-- ==== Sys2Proof/Machine/Rings.lean ====
section
/-!
DEFINITION. Trace rings: reservation of a record with its FILL and GAP records, lossy and lossless producers, and stall time (spec/21 R347-R353,
spec/15 R299).
-/
namespace Sys2Proof.Machine

/-! ### Reservation (spec/21 R349) -/

def getRing (s : State) (t : Nat) : Ring := mget Ring.reset s.rings t
def setRing (s : State) (t : Nat) (r : Ring) : State := { s with rings := mput s.rings t r }

/-- Words of a ring. -/
def ringCap (r : Ring) : Nat := 2 ^ (bits r.cfg.toNat 0 5 - 3)

/-- FILL records over `n` words; the fuel counts records. -/
def fillWords (t : Nat) : Nat → Nat → List Word
  | 0, _ => []
  | f + 1, n =>
    if n = 0 then []
    else
      let m := min n 8
      BitVec.ofNat 64 (2 ^ 63 + (m - 1) * 2 ^ 60 + t * 2 ^ 48) :: (List.replicate (m - 1) 0 ++ fillWords t f (n - m))

/-- The GAP record that precedes a record: its stamp, DIE, SRC, SEQ, CLAMP and LL, and the number of drops (spec/21 R350). -/
def gapWords (ws : List Word) (drops : Nat) : List Word :=
  let h := (ws.headD 0).toNat
  [BitVec.ofNat 64 (setBits (setBits h 60 3 2) 52 8 1), ws.getD 1 0, BitVec.ofNat 64 drops]

/-- Words written to a ring from its word `w` on. -/
def writeRing (base cap : Nat) : List Word → Nat → State → State
  | [], _, s => s
  | v :: r, w, s => writeRing base cap r (w + 1) (homeWrite s (base + 8 * (w % cap)) 8 v.toNat)

/-- Line 1 of the strand that a ring names, when its level rises to the watermark (spec/21 R351). -/
def watermark (s : State) (r : Ring) (before after : Nat) : State :=
  let m := bits r.cfg.toNat 8 24 * 16
  if m ≠ 0 ∧ before < m ∧ m ≤ after ∧ r.cfg.getLsbD 52 then pendIrq s (bits r.cfg.toNat 32 19) 1 else s

/-- The reservation of a block with the GAP and FILL records before it; none where there is no room. -/
def reserve (s : State) (t : Nat) (ws : List Word) : Option State :=
  let r := getRing s t
  let block := if r.drops = 0 then ws else gapWords ws r.drops ++ ws
  let cap := ringCap r
  let pos := r.wr % cap
  let fill := if pos + block.length ≤ cap then 0 else cap - pos
  let all := fillWords t fill fill ++ block
  if !ringOn r || decide (cap < r.wr + all.length - r.rd) then none
  else
    let s := writeRing r.base.toNat cap all r.wr s
    some (watermark (setRing s t { r with wr := r.wr + all.length, drops := 0 }) r (r.wr - r.rd) (r.wr + all.length - r.rd))

/-- A ring counts drops, holding at 0xFFFF_FFFF. -/
def countDrops (s : State) (t n : Nat) : State :=
  setRing s t { getRing s t with drops := min ((getRing s t).drops + n) (2 ^ 32 - 1) }

/-! ### Stalls (spec/21 R352, R353, spec/15 R299) -/

/-- Die of a record. -/
def dieOfRec (r : TraceRec) : Nat := bits (r.words.headD 0).toNat 46 2

/-- Are two records of one producer, for one ring and one context? -/
def sameProducer (q r : TraceRec) : Bool := q.ring == r.ring && q.src == r.src && q.ctx == r.ctx

/-- Of the held records of each producer that a test names, the last takes the time at which its stall began. -/
def markStalls (p : TraceRec → Bool) (t : TraceRec → Nat) : List TraceRec → List TraceRec
  | [] => []
  | r :: l =>
    (if r.held && p r && r.since.isNone && !(l.any fun q => q.held && sameProducer q r) then { r with since := some (t r) } else r) :: markStalls p t l

/-- A producer that held records hold back notes when that began: with the last of them, since its stall ends when that has been reserved. -/
def noteStall (s : State) (p : TraceRec → Bool) : State := { s with recs := markStalls p (fun r => dieTime s (dieOfRec r)) s.recs }

/-- A record is held, and takes over the beginning of its producer's stall. -/
def holdRec (s : State) (idx : Nat) (r : TraceRec) : State :=
  let since := (s.recs.find? fun q => q.held && sameProducer q r && q.since.isSome).bind TraceRec.since
  { s with recs := lset (s.recs.map fun q => if q.held && sameProducer q r then { q with since := none } else q) idx { r with held := true, since := since } }

/-- The part of a stall that a halt has taken so far (spec/21 R360): of a strand's since its counts stopped, of a copy engine's since its cluster halted. -/
def haltedUnits (s : State) (r : TraceRec) : Nat :=
  let span (c : Nat) : Nat := cycleUnits s.cycle - cycleUnits c
  match r.strand with
  | some k => match (getStrand s k).frozen with
    | some c => span c
    | none => 0
  | none =>
      let d := (getCluster s (r.src / 1024)).dm
      if r.src % 16 = 8 ∧ d.halted then span (d.haltedAt - 1) else 0

/-- How long a stall that began at a time has lasted. -/
def stallTime (s : State) (r : TraceRec) (start : Nat) : Nat := dieTime s (dieOfRec r) - start - haltedUnits s r

/-- The instance tracked at a location. -/
def instAt (s : State) (key : Nat) : Option JoinInst := s.joins.find? fun j => j.key == key

/-- The instance at which a party is registered as a participant. -/
def registeredAt (s : State) (key p : Nat) (who : Party) : Option JoinInst :=
  (instAt s key).bind fun j => if j.regs.any fun r => r.pid == p && r.who == who then some j else none

/-- How a kill names a command of a cluster's copy engine (spec/15 R306): by the TCB of its task, else by its strand's ticket. -/
def cmdParty (cl : Nat) (q : CopyCmd) : Party :=
  match q.task with
  | some key => .copy cl none key
  | none => .copy cl q.strand q.ticket

/-- Stall time of a participant on its way to the join at which it registered; where that is no longer tracked it is discarded. -/
def sendStall (s : State) (key p : Nat) (who : Party) (units : Nat) : State :=
  match registeredAt s key p who with
  | some j => { s with stalls := s.stalls ++ [⟨key, j.num, units⟩] }
  | none => s

/-- Location of the record in which a strand participates. -/
def slotLoc (s : State) (k : Nat) : Option Nat :=
  let x := getStrand s k
  if x.jslot.getLsbD 63 then
    (translate s (coreOf k) (stCtx x) (getCore s (coreOf k)).desc (bits x.jslot.toNat 8 49 * 256) .read).map Prod.fst
  else none

/-- The duration of an ended stall is credited: to the strand's participation, or to the registered commands of the engine's context. -/
def creditStall (s : State) (r : TraceRec) : State :=
  match r.since with
  | none => s
  | some t =>
      let d := stallTime s r t
      match r.strand with
      | some k =>
          match slotLoc s k with
          | some key => sendStall s key (bits (getStrand s k).jslot.toNat 57 6) (.strand (addrOfStrand s k) (stCtx (getStrand s k))) d
          | none => s
      | none =>
          if r.src % 16 = 8 then
            ((getCluster s (r.src / 1024)).copies.filter fun q => q.ctx == r.ctx && q.registered).foldl
              (fun s q => sendStall s q.addr.toNat (bits q.ccr.toNat 186 6) (cmdParty (r.src / 1024) q) d) s
          else s

/-- Discard the records held for a ring and release their producers. -/
def dropHeld (s : State) (t : Nat) : State :=
  let gone := s.recs.filter fun r => r.ring == t && r.held
  let s := gone.foldl creditStall { s with recs := s.recs.filter fun r => !(r.ring == t && r.held) }
  countDrops s t gone.length

/-- The STALL record of a producer that goes on (spec/21 R346, R352), stamped no lower than its record before (R342). -/
def stallRecord (s : State) (r : TraceRec) (start : Nat) : List Word × State :=
  let die := dieOfRec r
  let q := nextSeq s die
  let now := dieTime s die
  let stamp := max (max now (match r.strand with
    | some k => (getStrand s k).floor
    | none => 0)) (mget 0 s.srcStamp r.src)
  ([traceHeader 4 0x02 r.ring die r.src q.1 r.lossless (decide (now < stamp)), BitVec.ofNat 64 (stamp % 2 ^ 63),
    BitVec.ofNat 64 (start % 2 ^ 63), BitVec.ofNat 64 (stallTime s r start % 2 ^ 63)], { q.2 with srcStamp := mput q.2.srcStamp r.src stamp })

/-- A held record is tried again: with its STALL record where its producer, a strand or an engine, was held back. -/
def retryRec (s : State) (r : TraceRec) : Option State :=
  let rest := { s with recs := s.recs.erase r }
  match r.since with
  | none => reserve rest r.ring r.words
  | some t =>
      let q := stallRecord rest r t
      (reserve q.2 r.ring (r.words ++ q.1)).map fun s => creditStall s r

/-- Does a record of the same producer, ring and context stand before the one at an index? -/
def recBlocked (s : State) (idx : Nat) (r : TraceRec) : Bool := (s.recs.take idx).any fun q => sameProducer q r

/-- The held records of a ring are tried in order; the fuel counts them. -/
def retryAll (t : Nat) : Nat → State → State
  | 0, s => s
  | f + 1, s =>
    match s.recs.find? fun r => r.ring == t && r.held with
    | some r =>
        match retryRec s r with
        | some s => retryAll t f s
        | none => s
    | none => s

def retryRing (s : State) (t : Nat) : State := retryAll t s.recs.length s

/-- The reservation of a record that has been produced: written, dropped and counted, or held by its producer (spec/21 R350, R352). -/
def reserveRec (s : State) (idx : Nat) (r : TraceRec) : State :=
  match reserve { s with recs := ldel s.recs idx } r.ring r.words with
  | some s => s
  | none =>
      if r.lossless && ringOn (getRing s r.ring) then holdRec s idx r
      else countDrops { s with recs := ldel s.recs idx } r.ring 1

/-- The reservation of a record at its place in the list: behind a held one of its producer it is held too, behind another it waits. -/
def attemptRec (s : State) (idx : Nat) (r : TraceRec) : State :=
  if !recBlocked s idx r then reserveRec s idx r
  else if r.lossless && (s.recs.take idx).any (fun q => q.held && sameProducer q r) then holdRec s idx r
  else s

end Sys2Proof.Machine
end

**PROBLEM TO SOLVE**
Beginning with the line that has "def slotLoc (s" and ending with the line that has "countDrops s t gone.length", set down the lines above exactly and include no others.

**RESPONSE**
def slotLoc (s : State) (k : Nat) : Option Nat :=
  let x := getStrand s k
  if x.jslot.getLsbD 63 then
    (translate s (coreOf k) (stCtx x) (getCore s (coreOf k)).desc (bits x.jslot.toNat 8 49 * 256) .read).map Prod.fst
  else none

/-- The duration of an ended stall is credited: to the strand's participation, or to the registered commands of the engine's context. -/
def creditStall (s : State) (r : TraceRec) : State :=
  match r.since with
  | none => s
  | some t =>
      let d := stallTime s r t
      match r.strand with
      | some k =>
          match slotLoc s k with
          | some key => sendStall s key (bits (getStrand s k).jslot.toNat 57 6) (.strand (addrOfStrand s k) (stCtx (getStrand s k))) d
          | none => s
      | none =>
          if r.src % 16 = 8 then
            ((getCluster s (r.src / 1024)).copies.filter fun q => q.ctx == r.ctx && q.registered).foldl
              (fun s q => sendStall s q.addr.toNat (bits q.ccr.toNat 186 6) (cmdParty (r.src / 1024) q) d) s
          else s

/-- Discard the records held for a ring and release their producers. -/
def dropHeld (s : State) (t : Nat) : State :=
  let gone := s.recs.filter fun r => r.ring == t && r.held
  let s := gone.foldl creditStall { s with recs := s.recs.filter fun r => !(r.ring == t && r.held) }
  countDrops s t gone.length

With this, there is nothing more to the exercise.